From Wikipedia, the free encyclopedia

In the United States, drug courts are specialized court docket programs that aim to help participants recover from substance use disorder to reduce future criminal activity. Drug courts are used as an alternative to incarceration and aim to reduce the costs of repeatedly processing low‐level, non‐violent offenders through courts, jails, and prisons.[1] Drug courts are usually managed by a nonadversarial and multidisciplinary team including judges, prosecutors, defense attorneys, community corrections, social workers and treatment service professionals.[2] Drug court participants include criminal defendants and offenders, juvenile offenders, and parents with pending child welfare cases.[1][2]

History

The first drug court, in Miami-Dade County, was designed by Chief Judge Gerald Wetherington, Judge Herbert Klein, then State Attorney Janet Reno, and public defender Bennett Brummer for nonviolent offenders to receive treatment. This model of court system quickly became a popular method for dealing with an ever-increasing number of drug offenders. Between 1984 and 1999, the number of defendants charged with a drug offense in the federal courts increased 3% annually, from 11,854 to 29,306. By 1999 there were 472 drug courts in the United States. By 2005 that number had increased to 1262, with another 575 drug courts in the planning stages.

Operations

Drug courts operate under a model that combines intensive judicial supervision, mandatory drug testing, escalating sanctions, and treatment to help offenders with substance use disorders break the cycle of addiction and the crime that accompanies it. In 1997, the National Association of Drug Court Professionals published Defining Drug Courts: The Key Components, designed to provide courts with a model which can be adapted to fit the specific needs of the community.

Key components

  • Drug courts integrate alcohol and other drug treatment services with justice system case processing.
  • Using a non-adversarial approach, prosecution and defense counsel promote public safety.
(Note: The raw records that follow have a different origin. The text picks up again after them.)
/-- The state in which the next turn runs an instruction's word. -/
def State.placeWord (s : State) (w : BitVec 32) : State :=
  match readThread w with
  | some i => if (decodeTableWord 32 w.toNat) = some i then s.placeThread w else s.placeRule w
  | none => s.placeRule w

end Sys2Proof.Machine
end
Participants must waive their due process rights to a speedy trial and sign a pre-emptive confession before being allowed to participate.
  • Eligible participants are identified early and promptly placed in the drug court program.
  • Drug courts provide access to a continuum of alcohol, drug, and other related treatment and rehabilitation services.
  • Abstinence is monitored by frequent drug testing (including alcohol).
  • A coordinated strategy governs drug court responses to participants' compliance.
  • Ongoing judicial interaction with each drug court participant is essential.
  • Monitoring and evaluation measure the achievement of program goals and gauge effectiveness.
  • Continuing interdisciplinary education promotes effective drug court planning, implementation, and operations.
  • Forging partnerships among drug courts, public agencies, and community-based organizations generates local support and enhances their effectiveness.[3]

Recidivism rates

Some studies, largely those produced by drug court professional associations, show that recidivism rates for drug court clients are lower than those of standard dockets. The average recidivism rate for those who complete drug court is between 4% and 29%, in contrast to 48% for those who do not participate in a drug court program.[citation needed] A 2003 recidivism report by the Urban Institute and Caliber Associates called "Recidivism Rates For Drug Court Graduates: National Based Estimates", representative of over 17,000 annual drug court graduates nationwide, found that recidivism rates for Drug Court participants one year after graduation is a mere 16.5% and only 27.5% after two years. In a nationally representative sample of more than 2,000 graduates from 95 different drug courts, the average re-arrest rate was only about 16% in the first year after leaving the program and 27% after the second year.[4] This compares highly favorably to typical recidivism rates on conventional probation, in which roughly 46% of offenders commit a new offense and over 60% commit a probation violation.[5] A recent study of nine courts in California found that re-arrest rates over a four-year period were 29% for drug court participants (and only 17% for drug court graduates) as compared to 41% for similar drug offenders who did not participate in drug court.[6] Another study of four adult drug courts in Suffolk County, Massachusetts, found that drug court participants were 13% less likely to be re-arrested, 34% less likely to be re-convicted, and 24% less likely to be re-incarcerated than probationers who had been carefully matched to the drug court participants using "propensity score" analyses.[7]

Costs and benefits

There is mixed evidence on whether drug courts save money or cost more per participant than traditional courts. Studies in the mid-2000s computed the average cost savings per participant. Results revealed average cost savings ranging from nearly $3,000 to over $12,000 per client. Depending upon the size of a given program, in some counties, the aggregate cost savings exceeded $7 to $9 million per year.[8] About 120,000 individuals are treated annually in drug courts, which creates more than $1 billion in annual savings. Overall, it is estimated that the current adult drug court treatment program produces about $2.21 in benefit for every $1 in costs, for a net benefit to society of about $624 million. Studies have shown that 1.5 million arrestees who are probably guilty (the population most likely to participate in court-monitored substance use disorder treatment) are at risk of a substance use disorder. Treating those 1.5 million at-risk arrestees through drug court would cost more than $13.7 billion and return benefits of about $46 billion.[9]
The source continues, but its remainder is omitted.